On 16/01/07, Andre Engels <andreengels(a)gmail.com> wrote:
My idea was to scan these materials, put them on the
web, and then make it
available to some wiki-like collaborative effort. Volunteers from all over
the world could then make themselves useful by doing the transcription of
the material (I am thinking in the first place of manuscript material here -
printed material is probably easier to transcribe through machine character
recognition) and by creating descriptions, indices etcetera.
My idea would be to have something wiki-like, where the main pages would
consists of a scan, its transcription (if available) and an area for
comments.
And the original images would still be available next to the
transcription in case of dispute (or a bad transcription). I seem to
recall at least one major genealogical project is doing this - a
Canadian census? - and it might be worth looking into that for
information on how they work it
[checks]
http://automatedgenealogy.com/census/cache/index.html - using free(?)
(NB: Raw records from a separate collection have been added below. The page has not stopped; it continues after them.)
-- ==== Sys2Proof/Word.lean ====
section
/-! DEFINITION. The machine's word types and their plainest arithmetic (R2 to R9, R14). -/
namespace Sys2Proof

/-- A sequencer register, a control register, an address: 64 bits (R14). -/
abbrev Word := BitVec 64

/-- The smallest addressable unit of memory (R3). -/
abbrev Byte := BitVec 8

/-- The payload of a token: 64 bytes, byte 0 least significant (R3, R20). -/
abbrev Payload := BitVec 512

/-- A register number, g0 to g31 (R226). -/
abbrev Reg := Fin 32

/-- A cause code: 10 bits (R1, R404). -/
abbrev Cause := BitVec 10

/-- `bits(v, h, l)` of R9 for a word, as a number. -/
def bitsOf (v : Word) (h l : Nat) : Nat := (v.toNat >>> l) % 2 ^ (h + 1 - l)

/-- One bit of a word. -/
def bitOf (v : Word) (i : Nat) : Bool := v.getLsbD i

/-- Every bit of `v` from `h` down to `l` is zero. -/
def zeroBits (v : Word) (h l : Nat) : Bool := bitsOf v h l == 0

/-- `v` with its bits `h:l` replaced by `x` (cut to the field). -/
def withBits (v : Word) (h l : Nat) (x : Nat) : Word :=
  let w := h + 1 - l
  BitVec.ofNat 64 (v.toNat - (bitsOf v h l) * 2 ^ l + (x % 2 ^ w) * 2 ^ l)

/-- `sext(v, n)` of R9: the low `n` bits of `v`, sign-extended to 64. -/
def sextN (v : Word) (n : Nat) : Word :=
  if n = 0 then 0 else if 64 ≤ n then v
  else if v.getLsbD (n - 1) then BitVec.ofNat 64 (v.toNat % 2 ^ n + (2 ^ 64 - 2 ^ n))
  else BitVec.ofNat 64 (v.toNat % 2 ^ n)

/-- `zext(v, n)` of R9: the low `n` bits of `v`, zero-extended to 64. -/
def zextN (v : Word) (n : Nat) : Word := BitVec.ofNat 64 (v.toNat % 2 ^ n)

end Sys2Proof
end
images from a government body, I think.
They don't use a wiki, but they do have the split-screen thing and
what looks like a line-by-line database to feed material into. The
line-by-line nature of the source adapts itself easily to this, of
course, but it would still work with anything you can chop into
reasonably discrete segments. And a wiki does seem the obvious tool to
use, though I know we say that about almost everything!
It wouldn't be perfectly accurate, but it would be searchable, which
is basically what most people are doing with scans of printed material
now; giving it a quick OCR pass to get a mostly-searchable version of
the text and then handing an image of the page to the searcher. (And I
suppose there is always the possibility for using the results of
large-scale distributed transcription to help work on
historic-handwriting OCR - we can do modern hand much more easily than
we can even century-old copperplate, much less any of the older
"legal" styles of writing. But that's a long way away)
We certainly wouldn't solve the "digitisation problem", and having the
images out there with good metadata on them is arguably of more
academic use than doing the transcriptions, but it would be very
interesting to have one specific (largish) thing to work on, release
it to the world as a trial project, see if it takes off.
--
- Andrew Gray
andrew.gray(a)dunelm.org.uk